Every age has a certain spirit or mood or climate to it. Ours is busyness. We’re all running like lemmings from sunup to way past sundown. What’s with all the energy drinks? There must be dozens now. RocketFuel. CrankYouUp. Not to mention the coffeehouses on every corner. Why do we need all this caffeine? And why do so many of us now need sleep aids to rest at night? Our grandparents didn’t. We thought the age of technology would make life simpler, easier. It has us by the throat. We need to operate at the speed of computers. Seriously, I’m irritated that my e-mail takes four seconds to boot up now, when it used to take ten. I realize I’m not the first to put this down on paper. People have been making this observation for a long time. We are running around like ants do when you kick in their hill, like rats on a wheel, like Carroll’s Mad Hatter.
And for some reason, we either believe we can’t stop or we don’t want to.

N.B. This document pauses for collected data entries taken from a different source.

/-- The function code of a scope (Table 7.1, R162). -/
def Scope.code : Scope → Nat
  | .core => 0 | .clus => 1 | .die => 2 | .dev => 3 | .sys => 4

/-- The scope with a code (Table 7.1); codes 5 to 7 name none. -/
def Scope.ofCode : Nat → Option Scope
  | 0 => some .core | 1 => some .clus | 2 => some .die | 3 => some .dev | 4 => some .sys
  | _ => none

/-- A scope narrower than DEV. -/
def Scope.narrow : Scope → Bool
  | .core | .clus | .die => true
  | _ => false

/-- The stream number used by QMAP, QBIND and FCAUSE (R79). -/
def Stream.num : Stream → Nat
  | .P => 0 | .L => 1 | .X => 2 | .S => 3

/-- The stream with a number; only the two low bits count (R79). -/
def Stream.ofNum (n : Nat) : Stream :=
  match n % 4 with
  | 0 => .P | 1 => .L | 2 => .X | _ => .S

/-- The type code of Table 2.7 (R39). -/
def Typ.code : Typ → Nat
  | .untyped => 0x00 | .i8 => 0x01 | .i16 => 0x02 | .i32 => 0x03 | .i64 => 0x04
  | .n8 => 0x05 | .n16 => 0x06 | .n32 => 0x07 | .n64 => 0x08
  | .f32 => 0x10 | .f16 => 0x11 | .bf16 => 0x12 | .e4m3 => 0x13 | .e5m2 => 0x14
  | .e3m2 => 0x15 | .e2m3 => 0x16 | .e2m1 => 0x17 | .q4 => 0x18 | .f8 => 0x19

/-- The type with a code; a code not listed in Table 2.7 names none (R39). -/
def Typ.ofCode : Nat → Option Typ
  | 0x00 => some .untyped | 0x01 => some .i8 | 0x02 => some .i16 | 0x03 => some .i32
  | 0x04 => some .i64 | 0x05 => some .n8 | 0x06 => some .n16 | 0x07 => some .n32
  | 0x08 => some .n64 | 0x10 => some .f32 | 0x11 => some .f16 | 0x12 => some .bf16
  | 0x13 => some .e4m3 | 0x14 => some .e5m2 | 0x15 => some .e3m2 | 0x16 => some .e2m3
  | 0x17 => some .e2m1 | 0x18 => some .q4 | 0x19 => some .f8
  | _ => none

/-- The width of a value of the type in bits (R39, R113). -/
def Typ.width : Typ → Nat
  | .untyped => 64 | .i8 => 8 | .i16 => 16 | .i32 => 32 | .i64 => 64
  | .n8 => 8 | .n16 => 16 | .n32 => 32 | .n64 => 64
  | .f32 => 32 | .f16 => 16 | .bf16 => 16 | .e4m3 => 8 | .e5m2 => 8
  | .e3m2 => 6 | .e2m3 => 6 | .e2m1 => 4 | .q4 => 4 | .f8 => 8

/-- The signed integer types (R95, `sg`). -/
def Typ.signed : Typ → Bool
  | .i8 | .i16 | .i32 | .i64 => true
  | _ => false

/-- The integer types 0x01 to 0x08 (Table 2.7). -/
def Typ.isInt : Typ → Bool
  | .i8 | .i16 | .i32 | .i64 | .n8 | .n16 | .n32 | .n64 => true
  | _ => false

/-- The floating-point types 0x10 to 0x17 (Table 2.7). -/
def Typ.isFloat : Typ → Bool
  | .f32 | .f16 | .bf16 | .e4m3 | .e5m2 | .e3m2 | .e2m3 | .e2m1 => true
  | _ => false

/-- The container width in bits of an element in a queue entry: the FP6 formats take a byte (R129). -/
def Typ.laneWidth (t : Typ) : Nat :=
  match t with
  | .e3m2 | .e2m3 => 8
  | _ => t.width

Like the prodigal son, we are not going to do a thing about this until we wake one day to realize we are sick of it and we want a different life. Till then, the life of not living but getting things done has its benefits. For one, it provides us with an illusion of security—I am tackling life, I am staying on top of things. It’s a false security, but we don’t believe that. We believe it’s our only road to security. Stay on top of things. We might not be so honest as to say, “God doesn’t seem particularly involved in taking care of these things for me, so I have to do it.” But that is our underlying conviction. After all, if we believed God was going to take care of all that concerns us, we wouldn’t kill ourselves trying to hold our world up.